Furthermore no one has heard much of anything about the president's bright vision of visiting an asteroid in months. Even NASA seems to have come to the conclusion on how boring that idea is.
To be sure, not everyone is thrilled. Hank Campbell, writing in Science 2.0., conceded that returning to the moon might be useful (sort of), so long as NASA is kept out of it.
(Excerpt) Read more at voices.yahoo.com ...
He could have a planetoid named after him-
How about America pay some attention to keeping the terrorist barbarians outside our gates by securing our borders before venturing off onto another expensive space adventure?
Talking about trips to the moon while illegals pour into our country unabated is akin to discussing which expensive restaurant you want to try while water from broken pipes floods your house. Priorities.
And yes... I realize this would be a nominally “joint” public-private venture, but the majority of the $$$$ will come from taxpayers.
So how does this make Muslims feel better about themselves?

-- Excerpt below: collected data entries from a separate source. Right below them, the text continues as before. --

/-! ## Supplies, PLLs and resets (R426 to R444) -/

/-- The four beginnings of a cold reset, and what each leaves and the way to the state right after reset (R427, R428, R430, R433).
Rows stated to complete: SUPPLY_OUT_OF_RANGE, POWER_ON, RST_N_ASSERT, DRIVE_PLL_LOCK_LOSS, PLL_LOCK, COLD_RESET. -/
def Obligations.ColdCausesClearTheDevice : Prop :=
  ∀ s : State,
    (∃ t, exec .supplyOutOfRange s = .next t ∧ coldLeft s t 1 ∧ t.dev.pw.phase = .off) ∧
    (s.dev.pw.phase = .off → ∃ t, exec .powerOn s = .next t ∧ coldLeft s t 1 ∧ t.dev.pw.phase = .cold) ∧
    (∀ ns, 1000 ≤ ns → s.dev.pw.phase ≠ .off → ∃ t, exec (.rstNAssert ns) s = .next t ∧ coldLeft s t 2 ∧ t.dev.pw.phase = .cold) ∧
    (∀ ns, ns < 1000 → exec (.rstNAssert ns) s = .next s) ∧
    (s.dev.pw.phase ≠ .off → s.dev.pw.phase ≠ .cold ∨ s.clock.drive = true → s.dev.pw.drive = false →
      ∃ t, exec .drivePllLockLoss s = .next t ∧ coldLeft s t 3 ∧ t.dev.pw.phase = .cold) ∧
    ∀ (serial : Dword) (check : Byte), crc8 (leBytes 8 serial.toNat) = check.toNat → ∃ a b c d e t,
      exec .supplyOutOfRange s = .next a ∧ exec .powerOn a = .next b ∧
      exec (.pllLock 0) b = .next c ∧ exec (.pllLock 1) c = .next d ∧ exec (.pllLock 2) d = .next e ∧
      exec (.coldReset false ⟨serial, check, 0, [], []⟩) e = .next t ∧
      t = { State.reset with pending := s.pending, dev := { Dev.reset.linksTrain with sent := s.dev.sent, free := s.dev.free, pw := { Power.reset with serial := serial, check := check } } }

/-- Warm resets: causes, what is kept, and the end (R428, R431, R433).
Rows stated to complete: GL_RST_WRITE, FUNCTION_LEVEL_RESET, CORE_PERI_PLL_LOCK_LOSS, WARM_RESET. -/
def Obligations.WarmResetKeepsAndEnds : Prop :=
  (∀ (s : State) (k : Fin 4) (x : Nat), s.running = true → s.dev.pw.firstKey = some (.core k, x) → s.clock.dtime ≤ x + 400000 →
    ∃ t, exec (.glRstWrite (.core k) 0x5AA5) s = .next t ∧ warmLeft s t 4) ∧
  (∀ (s : State) (l : Fin 2), s.running = true → s.dev.bit Reg.GL_CFG 0 = true →
    ∃ t, exec (.functionLevelReset l) s = .next t ∧ t.clock = s.clock ∧ t.mem = s.mem ∧ t.pending = s.pending ∧ t.dev.pw.phase = .warm (6 + l) ∧
      t.dev.pw.rel0 = 0 ∧ t.dev.pw.rel1 = 0 ∧ (t.dev.link l).msix = [] ∧ (t.dev.link l).d3hot = false) ∧
  (∀ (s : State) (peri : Bool), s.running = true → s.dev.pw.locked (if peri then 1 else 0) = false →
    ∃ t, exec (.corePeriPllLockLoss peri) s = .next t ∧ warmLeft s t 8) ∧
  ∀ (s : State) (c : Nat), s.dev.pw.phase = .warm c → s.dev.pw.core = true → s.dev.pw.peri = true → s.dev.pw.strap = false →
    s.dev.hx.waiting = [] →
    ∃ t, exec .warmReset s = .next t ∧ deviceOnly s t ∧ t.running = true ∧ t.dev.pw.cause = c ∧
      t.dev.pw.warmCount = min 65535 (s.dev.pw.warmCount + 1) ∧ t.dev.hx.loader = true ∧
      recorded s.dev t.dev ⟨s.clock.dtime, uid 0 3 0, 1, BitVec.ofNat 32 c⟩

/-- The keys of GL_RST and the watchdog (R428, R443, R444).
Rows stated to complete: GL_RST_WRITE, GL_RST_PAIR_EXPIRE, WATCHDOG_WRITE, WATCHDOG_KICK, WATCHDOG_EXPIRY. -/
def Obligations.ResetKeysAndWatchdog : Prop :=
  ∀ s : State, s.running = true →
    (∀ k : Fin 4, ∃ t, exec (.glRstWrite (.core k) 0xA55A) s = .next t ∧ deviceOnly s t ∧
      t.dev = { s.dev with pw := { s.dev.pw with firstKey := some (.core k, s.clock.dtime) } }) ∧
    (∀ who v, v ≠ 0xA55A → v ≠ 0x5AA5 → ∃ t, exec (.glRstWrite who v) s = .next t ∧ deviceOnly s t ∧
      t.dev = { s.dev with pw := { s.dev.pw with firstKey := none } }) ∧
    (∀ who x, s.dev.pw.firstKey = some (who, x) → ∃ t, exec .glRstPairExpire s = .next t ∧ t.mem = s.mem ∧
      t.clock = s.clock.reach (x + 400000) ∧ t.dev = { s.dev with pw := { s.dev.pw with firstKey := none } }) ∧
    (∀ v, ∃ t, exec (.watchdogWrite v) s = .next t ∧ deviceOnly s t ∧ t.dev.rd Reg.GL_WDOG = (v &&& 0x80FFFFFF) ∧
      t.dev.pw = { s.dev.pw with wdogFrom := s.clock.dtime } ∧ ∀ a, a ≠ Reg.GL_WDOG → t.dev.rd a = s.dev.rd a) ∧
    (∀ v : Word, v.toNat % 65536 = 0xC0DE → ∃ t, exec (.watchdogKick v) s = .next t ∧ deviceOnly s t ∧
      t.dev = { s.dev with pw := { s.dev.pw with wdogFrom := s.clock.dtime } }) ∧
    (∀ v : Word, v.toNat % 65536 ≠ 0xC0DE → exec (.watchdogKick v) s = .next s) ∧
    ∀ n, s.dev.bit Reg.GL_WDOG 31 = true → s.dev.fld Reg.GL_WDOG 23 0 = n → 0 < n →
      ∃ t, exec .watchdogExpiry s = .next t ∧ t.mem = s.mem ∧ t.clock = s.clock.reach (s.dev.pw.wdogFrom + 65536 * n) ∧
        t.dev.pw.phase = .warm 5 ∧ t.dev.pw.rel0 = 0 ∧ t.dev.pw.rel1 = 0 ∧
        recorded s.dev t.dev ⟨t.clock.dtime, uid 0 3 0, 7, BitVec.ofNat 32 (t.clock.dtime % 2 ^ 32)⟩

/-- Pins, unit resets and PLLs (R430, R434, R436, R441, R443).
Rows stated to complete: PIN_RELEASE, PIN_HOLD, UNIT_RESET_REQUEST, UNIT_RESET_DONE, FUNCTION_LEVEL_RESET, PLL_LOCK, PLL_LOCK_RETRY, PLL_LOCK_LOST. -/
def Obligations.PinsUnitResetsAndPlls : Prop :=
  (∀ (s : State) (v : Word), s.running = true →
    (∃ t, exec (.pinRelease false v) s = .next t ∧ deviceOnly s t ∧
      t.dev = { s.dev with pw := { s.dev.pw with rel0 := s.dev.pw.rel0 ||| (v &&& ~~~(s.dev.pw.heldIn s.clock.dtime false) &&& 0xFFFFF) } }) ∧
    (∃ t, exec (.pinRelease true v) s = .next t ∧ deviceOnly s t ∧
      t.dev = { s.dev with pw := { s.dev.pw with rel1 := s.dev.pw.rel1 ||| (v &&& ~~~(s.dev.pw.heldIn s.clock.dtime true) &&& 0xFFFFFFF) } }) ∧
    (∃ t, exec (.pinHold false v) s = .next t ∧ deviceOnly s t ∧
      t.dev = { s.dev with pw := { s.dev.pw with rel0 := s.dev.pw.rel0 &&& ~~~v, holdAt := s.clock.dtime, hold0 := s.dev.pw.heldIn s.clock.dtime false ||| v, hold1 := s.dev.pw.heldIn s.clock.dtime true } }) ∧
    (∃ t, exec (.pinHold true v) s = .next t ∧ deviceOnly s t ∧
      t.dev = { s.dev with pw := { s.dev.pw with rel1 := s.dev.pw.rel1 &&& ~~~v, holdAt := s.clock.dtime, hold0 := s.dev.pw.heldIn s.clock.dtime false, hold1 := s.dev.pw.heldIn s.clock.dtime true ||| v } })) ∧
  (∀ (s : State) (v : Word), s.running = true → s.dev.pw.urst = none →
    ∃ t, exec (.unitResetRequest v) s = .next t ∧ deviceOnly s t ∧ t.dev.pw.urstUnit = v.toNat % 65536 / 32 * 32 ∧
      t.dev.pw.urstStat = (if hasUnitReset (v.toNat % 65536 / 32 * 32) = false then 2
        else if s.dev.inService (v.toNat % 65536 / 32 * 32) then 3 else 1) ∧
      (t.dev.pw.urstStat = 1 ↔ t.dev.pw.urst = some ⟨v.toNat % 65536 / 32 * 32⟩)) ∧
  (∀ (s : State) (v : Word), s.running = true → s.dev.pw.urst.isSome = true → exec (.unitResetRequest v) s = .next s) ∧
  (∀ (s : State) (n : Fin 4), s.running = true → s.dev.fab.held = [] → s.dev.pw.urst = some ⟨uid 12 (4 + n) 0⟩ →
    ∃ t, exec .unitResetDone s = .next t ∧ deviceOnly s t ∧ t.dev.pw.urst = none ∧ t.dev.pw.urstStat = 0) ∧
  (∀ (s : State) (l : Fin 2), s.running = true → s.dev.bit Reg.GL_CFG 0 = false → (s.dev.link l).active = false →
    ∃ t, exec (.functionLevelReset l) s = .next t ∧ deviceOnly s t ∧ t.running = true ∧ (t.dev.link l).msix = [] ∧ (t.dev.link l).d3hot = false) ∧
  ∀ (s : State) (p : Fin 3), s.dev.pw.phase ≠ .off →
    (s.dev.pw.locked p = false →
      (∃ t, exec (.pllLock p) s = .next t ∧ t.mem = s.mem ∧ t.dev.pw.locked p = true ∧ (∀ q : Fin 3, q ≠ p → t.dev.pw.locked q = s.dev.pw.locked q) ∧
        t.clock = { s.clock with drive := s.clock.drive || decide (p = 2) }) ∧
      ∃ t, exec (.pllLockRetry p) s = .next t ∧ deviceOnly s t ∧ t.dev.pw.attempts.getD p 1 = s.dev.pw.attempts.getD p 1 + (if p < s.dev.pw.attempts.length then 1 else 0)) ∧
    (s.dev.pw.locked p = true → ∃ t, exec (.pllLockLost p) s = .next t ∧ deviceOnly s t ∧ t.dev.pw.locked p = false ∧
      t.dev.bit Reg.GL_FAULT 4 = true ∧
      recorded s.dev t.dev ⟨s.clock.dtime, uid 0 0 (1 + p), 5, BitVec.ofNat 32 (s.dev.pw.attempts.getD p 1)⟩)

/-- The boot header (R440, R441).
Row stated to complete: BOOT_HEADER_READ. -/
def Obligations.BootHeaderStartsOrFallsBack : Prop :=
  ∀ (s : State) (bytes : List Byte), s.running = true → s.dev.pw.bootValid = false → s.dev.pw.bootFallback = false →
    (s.dev.pw.strap = false → exec (.bootHeaderRead bytes) s = .next s) ∧
    (s.dev.pw.strap = true → headerErrors bytes ≠ 0 → ∃ t, exec (.bootHeaderRead bytes) s = .next t ∧ deviceOnly s t ∧
      t.dev.pw.bootFallback = true ∧ t.dev.pw.bootValid = false ∧ t.dev.bit Reg.SP_XIP_CFG 0 = false ∧
      t.dev.pw.rel0 = (s.dev.pw.rel0 &&& 0xBFFFF) ∧ t.dev.pw.rel1 = (s.dev.pw.rel1 &&& 0xFEFFFFF) ∧
      recorded s.dev t.dev ⟨s.clock.dtime, uid 0 3 0, 6, BitVec.ofNat 32 (headerErrors bytes)⟩) ∧
    (s.dev.pw.strap = true → headerErrors bytes = 0 → ∃ t, exec (.bootHeaderRead bytes) s = .next t ∧ deviceOnly s t ∧
      t.dev.pw = { s.dev.pw with bootValid := true } ∧ t.dev.flt = s.dev.flt ∧
      (t.dev.tctx 0).entry = BitVec.ofNat 32 (0x40000000 + leNat ((bytes.drop 4).take 4)) ∧ (t.dev.tctx 0).pc = (t.dev.tctx 0).entry ∧
      (t.dev.tctx 0).core = 0 ∧ (t.dev.tctx 0).item = none ∧ (t.dev.tctx 0).releases = 1 ∧ (∀ n, (t.dev.tctx 0).reg n = 0) ∧
      (t.dev.tctx 0).flg = Flags.reset ∧ ((t.dev.tctx 0).state = .ready ∨ (t.dev.tctx 0).state = .running) ∧
      ((s.dev.core 0).ctx = none → (s.dev.core 0).service = true → (∀ k, (s.dev.core k).out = none) → (∀ e, (s.dev.tctx e).state ≠ .ready) →
        (t.dev.tctx 0).state = .running ∧ (t.dev.core 0).ctx = some 0 ∧ (∀ k, k ≠ 0 → t.dev.core k = s.dev.core k) ∧
        (∀ e, e ≠ 0 → t.dev.tctx e = s.dev.tctx e) ∧ ∀ a, a ≠ Reg.TK_CNT_SWITCH → t.dev.rd a = s.dev.rd a))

Thats what is most important.
They must have just realized that the Muzzies worship the moon.
With what? a slingshot and some hope and change?
the heavily subsidized commercial space programs were Republican ideas not identified with Bush, whom Obama hates nearly as much as he does the memory of Churchill.
NASA is being run like all the administration's other toys that Congress created and spinelessly handed over the the executive branch in the 20th century.
"O Say Can You See By the Dawn's Early Light?"
It was only a matter of time.
While the STS was technologically impressive, it was also a 30+ year dead-end which helped transform NASA from a source of US prestige into yet another pork barrel for some congressional committee members.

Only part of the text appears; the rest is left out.